**Stored data**:
-- ==== Sys2Proof/Word.lean ====
section
/-! DEFINITION. The word type of the block and the two groups of words the spec names (`00_scope.md` R6, R14). -/

namespace Sys2Proof

/-- A 32-bit unsigned word (`00_scope.md` R6, `WORD_W`). `x + y` on it is the spec's `x +32 y`:
the sum modulo 2^32, the carry out discarded (R11, `40_md5_compressor.md` R121). -/
abbrev Word := BitVec 32

/-- One byte of the byte view of the OUT space (`20_memory.md` R69). -/
abbrev Byte := BitVec 8

/-- A 64-bit state as its two words (R14): `lo` is X0, bits 31:0, and `hi` is X1, bits 63:32
(`20_memory.md` R67). -/
structure OtpPair where
  lo : Word
  hi : Word
deriving DecidableEq, Repr

/-- A digest (A, B, C, D), 4 words of 32 bits (R6, R14). The same four places hold the working words
`a, b, c, d` of one evaluation of `compress` (`40_md5_compressor.md` R124). -/
structure Digest where
  a : Word
  b : Word
  c : Word
  d : Word
deriving DecidableEq, Repr

end Sys2Proof
end

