-- ==== Sys2Proof/Config.lean ====
section
/-! DEFINITION. What an implementation or its platform fixes (`00_scope.md` R7), and the free values. -/

namespace Sys2Proof

/-- The parameters the source leaves open (R7) that a transition depends on.
They stand in `Machine.State`, no transition changes them, and every claim is for every value of them
(D12: a model that quantifies over `MAX_ROUNDS` is exact for all choices). Log 6, log 7. -/
structure Params where
  /-- `MAX_ROUNDS`, any 32-bit value: the largest ROUNDS that ITERATE and CHAIN accept (R7, `60_exceptions.md` R202). -/
  maxRounds : Word
  /-- How many 64-bit elements the buffer the platform has bound to the OUT space really has
  (`30_encoding.md` R106, `60_exceptions.md` R222). The block cannot see it. -/
  outSize : Nat
deriving DecidableEq, Repr

/-- The default `MAX_ROUNDS` of R7, and a buffer that has every element that can be addressed
(`10_state.md` R33: indices `0` to `0xFFFFFFFE`); the second is a DESIGN CHOICE (log 7). -/
def Params.default : Params where
  maxRounds := 0xFFFFFFFF#32
  outSize := 0xFFFFFFFF

/-- FREE VALUE (log 5): the words that reads of RES and DIG return while the block is busy, "any 32-bit
value, possibly different at each read" (`20_memory.md` R65, `93_implementation_defined.md` U2). It is
applied to the counter `Machine.State.draws`; it has no body, so nothing can be proved of its values. -/
opaque Config.freeWord : Nat → Word

end Sys2Proof
end

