-- ==== Sys2Proof/Machine/RoundFunction.lean ====
section
/-! DEFINITION. The OTP round function and its command, ROUND (`42_round_function.md`). -/

namespace Sys2Proof.Machine

/-- `round(x0, x1) = fold(compress(x0, x1))` (R160). -/
def otpRound (x : OtpPair) : OtpPair :=
  foldDigest (compress x)

/-- `round64(s) = pack(round(unpack(s)))` (R160). -/
def round64 (v : BitVec 64) : BitVec 64 :=
  pack (otpRound (unpack v))

/-- ROUND, its one step: `DIG <- compress(SEED); CUR <- fold of that digest; BUSY <- 0; DONE <- 1` (R161). -/
def stepRound (s : State) : State :=
  let w := compress s.seed
  { s with dig := w, cur := foldDigest w, status := statusCompleted s.status }

/-- The transition of ROUND from `s` (log 1): while busy its `CoreStep`, while idle its acceptance, which
has no check beyond decoding (R161). -/
def execRound (s : State) : Result :=
  if s.status.busy then .next (stepRound s) else .next (accept (Instr.opcode .round) s)

/-- One round applied to the working state and counted, shared by ITERATE and CHAIN:
`DIG <- compress(CUR); CUR <- fold of that digest; IDX <- IDX + 1` (R172, R187). -/
def advance (s : State) : State :=
  let w := compress s.cur
  { s with dig := w, cur := foldDigest w, idx := s.idx + 1#32 }

end Sys2Proof.Machine
end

**Task objective**: Recopy the entries above exactly, with every line included.

**Reply to the task**:
-- ==== Sys2Proof/Word.lean ====
section
/-! DEFINITION. The word type of the block and the two groups of words the spec names (`00_scope.md` R6, R14). -/

namespace Sys2Proof

/-- A 32-bit unsigned word (`00_scope.md` R6, `WORD_W`). `x + y` on it is the spec's `x +32 y`:
the sum modulo 2^32, the carry out discarded (R11, `40_md5_compressor.md` R121). -/
abbrev Word := BitVec 32

/-- One byte of the byte view of the OUT space (`20_memory.md` R69). -/
abbrev Byte := BitVec 8

/-- A 64-bit state as its two words (R14): `lo` is X0, bits 31:0, and `hi` is X1, bits 63:32
(`20_memory.md` R67). -/
structure OtpPair where
  lo : Word
  hi : Word
deriving DecidableEq, Repr

/-- A digest (A, B, C, D), 4 words of 32 bits (R6, R14). The same four places hold the working words
`a, b, c, d` of one evaluation of `compress` (`40_md5_compressor.md` R124). -/
structure Digest where
  a : Word
  b : Word
  c : Word
  d : Word
deriving DecidableEq, Repr

end Sys2Proof
end

-- ==== Sys2Proof/Config.lean ====
section
/-! DEFINITION. What an implementation or its platform fixes (`00_scope.md` R7), and the free values. -/

namespace Sys2Proof

/-- The parameters the source leaves open (R7) that a transition depends on.
They stand in `Machine.State`, no transition changes them, and every claim is for every value of them
(D12: a model that quantifies over `MAX_ROUNDS` is exact for all choices). Log 6, log 7. -/
structure Params where
  /-- `MAX_ROUNDS`, any 32-bit value: the largest ROUNDS that ITERATE and CHAIN accept (R7, `60_exceptions.md` R202). -/
  maxRounds : Word
  /-- How many 64-bit elements the buffer the platform has bound to the OUT space really has
  (`30_encoding.md` R106, `60_exceptions.md` R222). The block cannot see it. -/
  outSize : Nat
deriving DecidableEq, Repr

/-- The default `MAX_ROUNDS` of R7, and a buffer that has every element that can be addressed
(`10_state.md` R33: indices `0` to `0xFFFFFFFE`); the second is a DESIGN CHOICE (log 7). -/
def Params.default : Params where
  maxRounds := 0xFFFFFFFF#32
  outSize := 0xFFFFFFFF

/-- FREE VALUE (log 5): the words that reads of RES and DIG return while the block is busy, "any 32-bit
value, possibly different at each read" (`20_memory.md` R65, `93_implementation_defined.md` U2). It is
applied to the counter `Machine.State.draws`; it has no body, so nothing can be proved of its values. -/
opaque Config.freeWord : Nat → Word

end Sys2Proof
end

-- ==== Sys2Proof/Machine/RoundFunction.lean ====
section
/-! DEFINITION. The OTP round function and its command, ROUND (`42_round_function.md`). -/

namespace Sys2Proof.Machine

/-- `round(x0, x1) = fold(compress(x0, x1))` (R160). -/
def otpRound (x : OtpPair) : OtpPair :=
  foldDigest (compress x)

/-- `round64(s) = pack(round(unpack(s)))` (R160). -/
def round64 (v : BitVec 64) : BitVec 64 :=
  pack (otpRound (unpack v))

/-- ROUND, its one step: `DIG <- compress(SEED); CUR <- fold of that digest; BUSY <- 0; DONE <- 1` (R161). -/
def stepRound (s : State) : State :=
  let w := compress s.seed
  { s with dig := w, cur := foldDigest w, status := statusCompleted s.status }

/-- The transition of ROUND from `s` (log 1): while busy its `CoreStep`, while idle its acceptance, which
has no check beyond decoding (R161). -/
def execRound (s : State) : Result :=
  if s.status.busy then .next (stepRound s) else .next (accept (Instr.opcode .round) s)

/-- One round applied to the working state and counted, shared by ITERATE and CHAIN:
`DIG <- compress(CUR); CUR <- fold of that digest; IDX <- IDX + 1` (R172, R187). -/
def advance (s : State) : State :=
  let w := compress s.cur
  { s with dig := w, cur := foldDigest w, idx := s.idx + 1#32 }

end Sys2Proof.Machine
end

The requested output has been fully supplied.